In coming months, SRTA will procure the technical and project management support necessary to move the hydrogen fuel cell project forward. In the meantime, the agency will launch a traditional, diesel-powered bus route with a $600,000 FTA grant and $470,000 from Caltrans’ “bus gap” fund.

Other agencies are watching Salmon Runner’s progress closely.

“We are rooting for this to work,” said Greg Pratt, director of Humboldt Transit Authority, which has long sought to offer direct bus service between Eureka and Santa Rosa along Highway 101.

“If they can get the Salmon Runner working, I could say to my other counties, ‘See? We could try something like this.’”
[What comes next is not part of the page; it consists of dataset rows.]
@[simp] theorem interruptReturn_countdown_frame (s : State) :
    (interruptReturn .countdown s).frame = s.frame := rfl
@[simp] theorem interruptReturn_countdown_imgBuf (s : State) :
    (interruptReturn .countdown s).imgBuf = s.imgBuf := rfl
@[simp] theorem interruptReturn_countdown_imgLen (s : State) :
    (interruptReturn .countdown s).imgLen = s.imgLen := rfl
@[simp] theorem interruptReturn_countdown_curValid (s : State) :
    (interruptReturn .countdown s).curValid = s.curValid := rfl
@[simp] theorem interruptReturn_countdown_curIdx (s : State) :
    (interruptReturn .countdown s).curIdx = s.curIdx := rfl
@[simp] theorem interruptReturn_countdown_rowOut (s : State) :
    (interruptReturn .countdown s).rowOut = s.rowOut := rfl
@[simp] theorem interruptReturn_countdown_colOut (s : State) :
    (interruptReturn .countdown s).colOut = s.colOut := rfl
@[simp] theorem interruptReturn_countdown_initDone (s : State) :
    (interruptReturn .countdown s).initDone = s.initDone := rfl
@[simp] theorem interruptReturn_countdown_loopRun (s : State) :
    (interruptReturn .countdown s).loopRun = s.loopRun := rfl
@[simp] theorem interruptReturn_countdown_scrEn (s : State) :
    (interruptReturn .countdown s).scrEn = s.scrEn := rfl
@[simp] theorem interruptReturn_countdown_scrPend (s : State) :
    (interruptReturn .countdown s).scrPend = s.scrPend := rfl
@[simp] theorem interruptReturn_countdown_cdState (s : State) :
    (interruptReturn .countdown s).cdState = s.cdState := rfl
@[simp] theorem interruptReturn_countdown_cdHours (s : State) :
    (interruptReturn .countdown s).cdHours = s.cdHours := rfl
@[simp] theorem interruptReturn_countdown_cdSub (s : State) :
    (interruptReturn .countdown s).cdSub = s.cdSub := rfl
@[simp] theorem interruptReturn_countdown_cdEn (s : State) :
    (interruptReturn .countdown s).cdEn = s.cdEn := rfl
@[simp] theorem interruptReturn_countdown_cdPend (s : State) :
    (interruptReturn .countdown s).cdPend = false := rfl
@[simp] theorem interruptReturn_countdown_faultCode (s : State) :
    (interruptReturn .countdown s).faultCode = s.faultCode := rfl
@[simp] theorem interruptReturn_countdown_faultInfo (s : State) :
    (interruptReturn .countdown s).faultInfo = s.faultInfo := rfl
@[simp] theorem interruptReturn_countdown_imask (s : State) :
    (interruptReturn .countdown s).imask = s.imask := rfl
@[simp] theorem interruptReturn_countdown_drvPhase (s : State) :
    (interruptReturn .countdown s).drvPhase = s.drvPhase := rfl
@[simp] theorem interruptReturn_countdown_drvC (s : State) :
    (interruptReturn .countdown s).drvC = s.drvC := rfl
@[simp] theorem interruptReturn_countdown_drvR (s : State) :
    (interruptReturn .countdown s).drvR = s.drvR := rfl
@[simp] theorem interruptReturn_countdown_drvPhys (s : State) :
    (interruptReturn .countdown s).drvPhys = s.drvPhys := rfl
@[simp] theorem interruptReturn_countdown_hostQueue (s : State) :
    (interruptReturn .countdown s).hostQueue = s.hostQueue := rfl
@[simp] theorem interruptReturn_countdown_sched (s : State) :
    (interruptReturn .countdown s).sched = s.sched := rfl
@[simp] theorem interruptReturn_countdown_schedDraws (s : State) :
    (interruptReturn .countdown s).schedDraws = s.schedDraws := rfl
@[simp] theorem interruptReturn_countdown_pinScript (s : State) :
    (interruptReturn .countdown s).pinScript = s.pinScript := rfl
@[simp] theorem interruptReturn_countdown_pinDraws (s : State) :
    (interruptReturn .countdown s).pinDraws = s.pinDraws := rfl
Market Failure in Rural Service

The transportation gaps facing Shasta, Humboldt and other rural areas have been building for years.Route Map

A rich network of buses once crisscrossed California, while robust passenger rail connected cities large and small.  As independently owned and operated bus routes became less profitable and folded, little took their place.

“It’s a market failure that’s been decades in the making,” said Kyle Gradinger, head of rail and mass transportation at Caltrans. “It’s not just a problem in Shasta County. It’s a problem in most rural areas in California, and the rest of the US.”

While California policy makers have increasingly invested in transit and alternate fuels to lower tailpipe and carbon emissions, the focus is often on places with large populations, poor air quality, or both. Places like the North State feel left behind.

“It’s a matter of money,” said Jackie Montgomery, executive director of the California Association for Coordinated Transportation, which represents small, rural transportation providers. “If we had enough money, we could create good service.”

The FTA’s 5311(f) rural intercity bus program provides roughly $5 million a year for intercity service that supports longer distance routes, such as Redding to Sacramento.  Individually, those projects fill important gaps, Gradinger said. But collectively, much more is needed.

Statewide Bus Study with Salmon Runner as a Pilot

That is why the state has launched a new intercity bus study focused on improving access and bringing more equitable service to support intercity bus markets across the state.

The bus study, which includes a pilot project of integrated bus systems in the North State — building off the Salmon Runner — will look at where people need to go and how to connect them efficiently and affordably, Gradinger said. The bus study will complement the state’s updated rail plan, with the two rolled out in tandem by March 2022.

The rail plan represents a significant departure from previous approaches, Gradinger said; rather than simply tallying up individual projects, the rail plan now identifies markets and needs, along with services that could improve intercity travel.

“The bus study can be similar,” Gradinger said, likening it to the way transit systems are planned for metro areas.  “We need to be identifying the need for services and then supporting them. We have not thought about this at the interregional level as seriously as we should have. But now we’re starting to change that.”